» **WHAT YOU HAVE TO DO**: Give the data again exactly as it is written.

'''

/-- The CPU's step, by cases: wait or wake, interrupt entry, an instruction, the instruction after SLEEP, the entry that
is due after it. -/
theorem cpuStep_cases (s : State) :
    (s.asleep = true ∧ cpuStep s = .next s.wakeUp)
    ∨ (s.asleep = false ∧ s.wake = .settled ∧ s.interruptRequest = true ∧ cpuStep s = interruptEntry s)
    ∨ (s.asleep = false ∧ s.wake = .settled ∧ s.interruptRequest = false ∧ cpuStep s = runInstruction s)
    ∨ (s.asleep = false ∧ s.wake = .resumeFirst ∧ cpuStep s = runInstruction { s with wake := .entryDue })
    ∨ (s.asleep = false ∧ s.wake = .entryDue ∧ cpuStep s = interruptEntry s) := by
  unfold cpuStep
  cases ha : s.asleep <;> cases hw : s.wake <;> cases hr : s.interruptRequest <;> simp

/-- On its turn the CPU sleeps, enters the interrupt, or fetches. -/
theorem cpu_turn {s s' : State} (h : TurnOf s .cpu s') : s'.asleep = true ∨ EntersNow s s' ∨ Fetches s s' := by
  unfold EntersNow Fetches
  cases s'.asleep <;> cases s'.wake <;> cases gieBit s' && pendingFlags s' <;> simp [h]

/-- A CPU that enters the interrupt does nothing else in that step. -/
theorem step_of_entersNow {s s' : State} (h : EntersNow s s') : step s = interruptEntry s' := by
  obtain ⟨ht, ha, hw | ⟨hw, hp⟩⟩ := h
  · rw [step_of_turn ht]
    simp [takeTurn, cpuStep, ha, hw]
  · rw [step_of_turn ht]
    simp [takeTurn, cpuStep, ha, hw, interruptRequest_eq, hp]

/-- The state in which a CPU that fetches performs the instruction: after a wake-up, interrupt entry is then due. -/
def State.fetching (s : State) : State := if s.wake = .resumeFirst then { s with wake := .entryDue } else s

/-- It differs from the state in that stage alone. -/
theorem State.fetching_eq (s : State) : s.fetching = { s with wake := s.fetching.wake } := by
  unfold State.fetching
  split <;> rfl

/-- A CPU that fetches runs the instruction at its PC. -/
theorem step_of_fetches {s s' : State} (h : Fetches s s') : step s = runInstruction s'.fetching := by
  obtain ⟨ht, ha, hw | ⟨hw, hp⟩⟩ := h
  · rw [step_of_turn ht]
    simp [takeTurn, cpuStep, ha, hw, State.fetching]
  · rw [step_of_turn ht]
    simp [takeTurn, cpuStep, ha, hw, interruptRequest_eq, hp, State.fetching]

/-- A CPU that runs `i` performs its meaning. -/
theorem step_of_runs {s s' : State} {i : Instr} (h : Runs s s' i) : step s = exec i s'.fetching := by
  rw [step_of_fetches h.1]
  have hp : s'.fetching.progRead s'.fetching.pc = s'.progRead s'.pc := by
    rw [State.fetching_eq]
    rfl
  simp only [runInstruction, hp, h.2]

end Sys2Proof.Machine
end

'''

» **REPLY**:
/-- The CPU's step, by cases: wait or wake, interrupt entry, an instruction, the instruction after SLEEP, the entry that
is due after it. -/
theorem cpuStep_cases (s : State) :
    (s.asleep = true ∧ cpuStep s = .next s.wakeUp)
    ∨ (s.asleep = false ∧ s.wake = .settled ∧ s.interruptRequest = true ∧ cpuStep s = interruptEntry s)
    ∨ (s.asleep = false ∧ s.wake = .settled ∧ s.interruptRequest = false ∧ cpuStep s = runInstruction s)
    ∨ (s.asleep = false ∧ s.wake = .resumeFirst ∧ cpuStep s = runInstruction { s with wake := .entryDue })
    ∨ (s.asleep = false ∧ s.wake = .entryDue ∧ cpuStep s = interruptEntry s) := by
  unfold cpuStep
  cases ha : s.asleep <;> cases hw : s.wake <;> cases hr : s.interruptRequest <;> simp

/-- On its turn the CPU sleeps, enters the interrupt, or fetches. -/
theorem cpu_turn {s s' : State} (h : TurnOf s .cpu s') : s'.asleep = true ∨ EntersNow s s' ∨ Fetches s s' := by
  unfold EntersNow Fetches
  cases s'.asleep <;> cases s'.wake <;> cases gieBit s' && pendingFlags s' <;> simp [h]

/-- A CPU that enters the interrupt does nothing else in that step. -/
theorem step_of_entersNow {s s' : State} (h : EntersNow s s') : step s = interruptEntry s' := by
  obtain ⟨ht, ha, hw | ⟨hw, hp⟩⟩ := h
  · rw [step_of_turn ht]
    simp [takeTurn, cpuStep, ha, hw]
  · rw [step_of_turn ht]
    simp [takeTurn, cpuStep, ha, hw, interruptRequest_eq, hp]

/-- The state in which a CPU that fetches performs the instruction: after a wake-up, interrupt entry is then due. -/
def State.fetching (s : State) : State := if s.wake = .resumeFirst then { s with wake := .entryDue } else s

/-- It differs from the state in that stage alone. -/
theorem State.fetching_eq (s : State) : s.fetching = { s with wake := s.fetching.wake } := by
  unfold State.fetching
  split <;> rfl

/-- A CPU that fetches runs the instruction at its PC. -/
theorem step_of_fetches {s s' : State} (h : Fetches s s') : step s = runInstruction s'.fetching := by
  obtain ⟨ht, ha, hw | ⟨hw, hp⟩⟩ := h
  · rw [step_of_turn ht]
    simp [takeTurn, cpuStep, ha, hw, State.fetching]
  · rw [step_of_turn ht]
    simp [takeTurn, cpuStep, ha, hw, interruptRequest_eq, hp, State.fetching]

/-- A CPU that runs `i` performs its meaning. -/
theorem step_of_runs {s s' : State} {i : Instr} (h : Runs s s' i) : step s = exec i s'.fetching := by
  rw [step_of_fetches h.1]
  have hp : s'.fetching.progRead s'.fetching.pc = s'.progRead s'.pc := by
    rw [State.fetching_eq]
    rfl
  simp only [runInstruction, hp, h.2]

end Sys2Proof.Machine
end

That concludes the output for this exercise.